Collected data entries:

------------

-- ==== Sys2Proof/Laws/KPanel.lean ====
section
/-! SUPPORT. What each operation of Panel.lean keeps. -/

-- One lemma after the other: many side by side hold too much memory when the package is one text.
set_option Elab.async false

namespace Sys2Proof.Machine

theorem State.startRefresh_keeps {s : State} :
    Keeps [.front] s (State.startRefresh s) := by
  unfold State.startRefresh
  try dsimp only
  repeat' first
    | with_reducible exact Keeps.refl
    | with_reducible apply Keeps.step State.modFront_keeps
    | decide
    | split

theorem State.showPage_keeps {s : State} {n : Option Nat} :
    Keeps [.front] s (State.showPage s n) := by
  unfold State.showPage
  try dsimp only
  repeat' first
    | with_reducible exact Keeps.refl
    | with_reducible apply Keeps.step State.startRefresh_keeps
    | with_reducible apply Keeps.step State.modFront_keeps
    | decide
    | split

theorem State.labelDue_keeps {s : State} :
    Keeps [.front] s (State.labelDue s) := by
  unfold State.labelDue
  try dsimp only
  repeat' first
    | with_reducible exact Keeps.refl
    | with_reducible apply Keeps.step State.startRefresh_keeps
    | with_reducible apply Keeps.step State.modFront_keeps
    | decide
    | split

theorem execTouch_keeps {s : State} :
    KeepsO [.pcie, .regs, .front] s (execTouch s) := by
  unfold execTouch
  try dsimp only
  repeat' first
    | with_reducible exact Keeps.refl
    | with_reducible apply Keeps.step State.bump_keeps
    | with_reducible apply Keeps.step State.showPage_keeps
    | decide
    | with_reducible apply KeepsO.next
    | split

theorem State.writeLabelPage_keeps {s : State} {src : AccSrc} {v : Word} :
    Keeps [.regs, .front] s (State.writeLabelPage s src v) := by
  unfold State.writeLabelPage
  try dsimp only
  repeat' first
    | with_reducible exact Keeps.refl
    | with_reducible apply Keeps.step State.showPage_keeps
    | with_reducible apply Keeps.step State.pageError_keeps
    | decide
    | split

theorem execLabelPageWrite_keeps {src : AccSrc} {v : Word} {s : State} :
    KeepsO [.pcie, .regs, .front] s (execLabelPageWrite src v s) := by
  unfold execLabelPageWrite
  try dsimp only
  repeat' first
    | with_reducible exact Keeps.refl
    | with_reducible apply State.gated_keeps
    | with_reducible apply Keeps.step State.writeLabelPage_keeps
    | (intro _; try dsimp only)
    | decide
    | with_reducible apply KeepsO.next

theorem execLabelReturn_keeps {s : State} :
    KeepsO [.front] s (execLabelReturn s) := by
  unfold execLabelReturn
  try dsimp only
  repeat' first
    | with_reducible exact Keeps.refl
    | with_reducible apply Keeps.step State.startRefresh_keeps
    | with_reducible apply Keeps.step State.modFront_keeps
    | decide
    | with_reducible apply KeepsO.next
    | split

theorem execLabelRefreshDone_keeps {s : State} :
    KeepsO [.pcie, .regs, .front] s (execLabelRefreshDone s) := by
  unfold execLabelRefreshDone
  try dsimp only
  repeat' first
    | with_reducible exact Keeps.refl
    | with_reducible apply Keeps.step State.startRefresh_keeps
    | with_reducible apply Keeps.step State.bump_keeps
    | with_reducible apply Keeps.step State.modFront_keeps
    | decide
    | with_reducible apply KeepsO.next
    | split

theorem execLabelRefreshInterval_keeps {s : State} :
    KeepsO [.front] s (execLabelRefreshInterval s) := by
  unfold execLabelRefreshInterval
  repeat' first
    | with_reducible exact Keeps.refl
    | with_reducible apply Keeps.step State.labelDue_keeps
    | decide
    | with_reducible apply KeepsO.next

theorem State.startLocate_keeps {s : State} :
    Keeps [.front] s (State.startLocate s) := by
  unfold State.startLocate
  try dsimp only
  repeat' first
    | with_reducible exact Keeps.refl
    | with_reducible apply Keeps.step State.modFront_keeps
    | decide

theorem State.setContact_keeps {s : State} {h : Half} {b : Bool} :
    Keeps [.front] s (State.setContact s h b) := by
  unfold State.setContact
  try dsimp only
  repeat' first
    | with_reducible exact Keeps.refl
    | with_reducible apply Keeps.step State.modFront_keeps
    | decide
    | split

theorem execLocateAssert_keeps {h : Half} {s : State} :
    KeepsO [.front] s (execLocateAssert h s) := by
  unfold execLocateAssert
  try dsimp only
  repeat' first
    | with_reducible exact Keeps.refl
    | with_reducible apply Keeps.step State.startLocate_keeps
    | with_reducible apply Keeps.step State.setContact_keeps
    | decide
    | with_reducible apply KeepsO.next
    | split

theorem execLocateRelease_keeps {h : Half} {s : State} :
    KeepsO [.front] s (execLocateRelease h s) := by
  unfold execLocateRelease
  repeat' first
    | with_reducible exact Keeps.refl
    | with_reducible apply Keeps.step State.setContact_keeps
    | decide
    | with_reducible apply KeepsO.next

theorem State.writeLocate_keeps {s : State} {v : Word} :
    Keeps [.regs, .front] s (State.writeLocate s v) := by
  unfold State.writeLocate
  try dsimp only
  repeat' first
    | with_reducible exact Keeps.refl
    | with_reducible apply Keeps.step State.setReg_keeps
    | with_reducible apply Keeps.step State.startLocate_keeps
    | with_reducible apply Keeps.step State.modFront_keeps
    | decide
    | split

theorem execLocateWrite_keeps {src : AccSrc} {v : Word} {s : State} :
    KeepsO [.pcie, .regs, .front] s (execLocateWrite src v s) := by
  unfold execLocateWrite
  try dsimp only
  repeat' first
    | with_reducible exact Keeps.refl
    | with_reducible apply State.gated_keeps
    | with_reducible apply Keeps.step State.writeLocate_keeps
    | (intro _; try dsimp only)
    | decide
    | with_reducible apply KeepsO.next

theorem execLocateTimeout_keeps {s : State} :
    KeepsO [.front] s (execLocateTimeout s) := by
  unfold execLocateTimeout
  try dsimp only
  repeat' first
    | with_reducible exact Keeps.refl
    | with_reducible apply Keeps.step State.modFront_keeps
    | decide
    | with_reducible apply KeepsO.next
    | split

theorem State.setRemove_keeps {s : State} {n : Nat} :
    Keeps [.pcie, .regs, .front] s (State.setRemove s n) := by
  unfold State.setRemove
  try dsimp only
  repeat' first
    | with_reducible exact Keeps.refl
    | with_reducible apply Keeps.step State.labelDue_keeps
    | with_reducible apply Keeps.step State.modFront_keeps
    | with_reducible apply Keeps.step State.event_keeps
    | decide
    | split

theorem State.tellRemoval_keeps {s : State} {k : RemoveKind} :
    Keeps [.mortar, .pcie, .regs] s (State.tellRemoval s k) := by
  unfold State.tellRemoval
  try dsimp only
  repeat' first
    | with_reducible exact Keeps.refl
    | with_reducible apply Keeps.step State.toArmature_keeps
    | decide
    | split

theorem State.endRemovalDrain_keeps {s : State} :
    Keeps [.relief] s (State.endRemovalDrain s) := by
  unfold State.endRemovalDrain
  try dsimp only
  repeat' first
    | with_reducible exact Keeps.refl
    | with_reducible apply Keeps.step State.modRelief_keeps
    | (with_reducible apply Keeps.foldl; intro _ _; try dsimp only)
    | decide
    | split

theorem State.askRemoval_keeps {s : State} {source : Nat} {ret : Option Nat} :
    Keeps [.pcie, .regs, .front] s (State.askRemoval s source ret) := by
  unfold State.askRemoval
  try dsimp only
  repeat' first
    | with_reducible exact Keeps.refl
    | with_reducible apply Keeps.step State.modFront_keeps
    | with_reducible apply Keeps.step State.setRemove_keeps
    | decide
    | split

------------

### Exercise description
Copy down the complete data exactly as supplied.

### Solution
-- ==== Sys2Proof/Laws/KPanel.lean ====
section
/-! SUPPORT. What each operation of Panel.lean keeps. -/

-- One lemma after the other: many side by side hold too much memory when the package is one text.
set_option Elab.async false

namespace Sys2Proof.Machine

theorem State.startRefresh_keeps {s : State} :
    Keeps [.front] s (State.startRefresh s) := by
  unfold State.startRefresh
  try dsimp only
  repeat' first
    | with_reducible exact Keeps.refl
    | with_reducible apply Keeps.step State.modFront_keeps
    | decide
    | split

theorem State.showPage_keeps {s : State} {n : Option Nat} :
    Keeps [.front] s (State.showPage s n) := by
  unfold State.showPage
  try dsimp only
  repeat' first
    | with_reducible exact Keeps.refl
    | with_reducible apply Keeps.step State.startRefresh_keeps
    | with_reducible apply Keeps.step State.modFront_keeps
    | decide
    | split

theorem State.labelDue_keeps {s : State} :
    Keeps [.front] s (State.labelDue s) := by
  unfold State.labelDue
  try dsimp only
  repeat' first
    | with_reducible exact Keeps.refl
    | with_reducible apply Keeps.step State.startRefresh_keeps
    | with_reducible apply Keeps.step State.modFront_keeps
    | decide
    | split

theorem execTouch_keeps {s : State} :
    KeepsO [.pcie, .regs, .front] s (execTouch s) := by
  unfold execTouch
  try dsimp only
  repeat' first
    | with_reducible exact Keeps.refl
    | with_reducible apply Keeps.step State.bump_keeps
    | with_reducible apply Keeps.step State.showPage_keeps
    | decide
    | with_reducible apply KeepsO.next
    | split

theorem State.writeLabelPage_keeps {s : State} {src : AccSrc} {v : Word} :
    Keeps [.regs, .front] s (State.writeLabelPage s src v) := by
  unfold State.writeLabelPage
  try dsimp only
  repeat' first
    | with_reducible exact Keeps.refl
    | with_reducible apply Keeps.step State.showPage_keeps
    | with_reducible apply Keeps.step State.pageError_keeps
    | decide
    | split

theorem execLabelPageWrite_keeps {src : AccSrc} {v : Word} {s : State} :
    KeepsO [.pcie, .regs, .front] s (execLabelPageWrite src v s) := by
  unfold execLabelPageWrite
  try dsimp only
  repeat' first
    | with_reducible exact Keeps.refl
    | with_reducible apply State.gated_keeps
    | with_reducible apply Keeps.step State.writeLabelPage_keeps
    | (intro _; try dsimp only)
    | decide
    | with_reducible apply KeepsO.next

theorem execLabelReturn_keeps {s : State} :
    KeepsO [.front] s (execLabelReturn s) := by
  unfold execLabelReturn
  try dsimp only
  repeat' first
    | with_reducible exact Keeps.refl
    | with_reducible apply Keeps.step State.startRefresh_keeps
    | with_reducible apply Keeps.step State.modFront_keeps
    | decide
    | with_reducible apply KeepsO.next
    | split

theorem execLabelRefreshDone_keeps {s : State} :
    KeepsO [.pcie, .regs, .front] s (execLabelRefreshDone s) := by
  unfold execLabelRefreshDone
  try dsimp only
  repeat' first
    | with_reducible exact Keeps.refl
    | with_reducible apply Keeps.step State.startRefresh_keeps
    | with_reducible apply Keeps.step State.bump_keeps
    | with_reducible apply Keeps.step State.modFront_keeps
    | decide
    | with_reducible apply KeepsO.next
    | split

theorem execLabelRefreshInterval_keeps {s : State} :
    KeepsO [.front] s (execLabelRefreshInterval s) := by
  unfold execLabelRefreshInterval
  repeat' first
    | with_reducible exact Keeps.refl
    | with_reducible apply Keeps.step State.labelDue_keeps
    | decide
    | with_reducible apply KeepsO.next

theorem State.startLocate_keeps {s : State} :
    Keeps [.front] s (State.startLocate s) := by
  unfold State.startLocate
  try dsimp only
  repeat' first
    | with_reducible exact Keeps.refl
    | with_reducible apply Keeps.step State.modFront_keeps
    | decide

theorem State.setContact_keeps {s : State} {h : Half} {b : Bool} :
    Keeps [.front] s (State.setContact s h b) := by
  unfold State.setContact
  try dsimp only
  repeat' first
    | with_reducible exact Keeps.refl
    | with_reducible apply Keeps.step State.modFront_keeps
    | decide
    | split

theorem execLocateAssert_keeps {h : Half} {s : State} :
    KeepsO [.front] s (execLocateAssert h s) := by
  unfold execLocateAssert
  try dsimp only
  repeat' first
    | with_reducible exact Keeps.refl
    | with_reducible apply Keeps.step State.startLocate_keeps
    | with_reducible apply Keeps.step State.setContact_keeps
    | decide
    | with_reducible apply KeepsO.next
    | split

theorem execLocateRelease_keeps {h : Half} {s : State} :
    KeepsO [.front] s (execLocateRelease h s) := by
  unfold execLocateRelease
  repeat' first
    | with_reducible exact Keeps.refl
    | with_reducible apply Keeps.step State.setContact_keeps
    | decide
    | with_reducible apply KeepsO.next

theorem State.writeLocate_keeps {s : State} {v : Word} :
    Keeps [.regs, .front] s (State.writeLocate s v) := by
  unfold State.writeLocate
  try dsimp only
  repeat' first
    | with_reducible exact Keeps.refl
    | with_reducible apply Keeps.step State.setReg_keeps
    | with_reducible apply Keeps.step State.startLocate_keeps
    | with_reducible apply Keeps.step State.modFront_keeps
    | decide
    | split

theorem execLocateWrite_keeps {src : AccSrc} {v : Word} {s : State} :
    KeepsO [.pcie, .regs, .front] s (execLocateWrite src v s) := by
  unfold execLocateWrite
  try dsimp only
  repeat' first
    | with_reducible exact Keeps.refl
    | with_reducible apply State.gated_keeps
    | with_reducible apply Keeps.step State.writeLocate_keeps
    | (intro _; try dsimp only)
    | decide
    | with_reducible apply KeepsO.next

theorem execLocateTimeout_keeps {s : State} :
    KeepsO [.front] s (execLocateTimeout s) := by
  unfold execLocateTimeout
  try dsimp only
  repeat' first
    | with_reducible exact Keeps.refl
    | with_reducible apply Keeps.step State.modFront_keeps
    | decide
    | with_reducible apply KeepsO.next
    | split

theorem State.setRemove_keeps {s : State} {n : Nat} :
    Keeps [.pcie, .regs, .front] s (State.setRemove s n) := by
  unfold State.setRemove
  try dsimp only
  repeat' first
    | with_reducible exact Keeps.refl
    | with_reducible apply Keeps.step State.labelDue_keeps
    | with_reducible apply Keeps.step State.modFront_keeps
    | with_reducible apply Keeps.step State.event_keeps
    | decide
    | split

theorem State.tellRemoval_keeps {s : State} {k : RemoveKind} :
    Keeps [.mortar, .pcie, .regs] s (State.tellRemoval s k) := by
  unfold State.tellRemoval
  try dsimp only
  repeat' first
    | with_reducible exact Keeps.refl
    | with_reducible apply Keeps.step State.toArmature_keeps
    | decide
    | split

theorem State.endRemovalDrain_keeps {s : State} :
    Keeps [.relief] s (State.endRemovalDrain s) := by
  unfold State.endRemovalDrain
  try dsimp only
  repeat' first
    | with_reducible exact Keeps.refl
    | with_reducible apply Keeps.step State.modRelief_keeps
    | (with_reducible apply Keeps.foldl; intro _ _; try dsimp only)
    | decide
    | split

theorem State.askRemoval_keeps {s : State} {source : Nat} {ret : Option Nat} :
    Keeps [.pcie, .regs, .front] s (State.askRemoval s source ret) := by
  unfold State.askRemoval
  try dsimp only
  repeat' first
    | with_reducible exact Keeps.refl
    | with_reducible apply Keeps.step State.modFront_keeps
    | with_reducible apply Keeps.step State.setRemove_keeps
    | decide
    | split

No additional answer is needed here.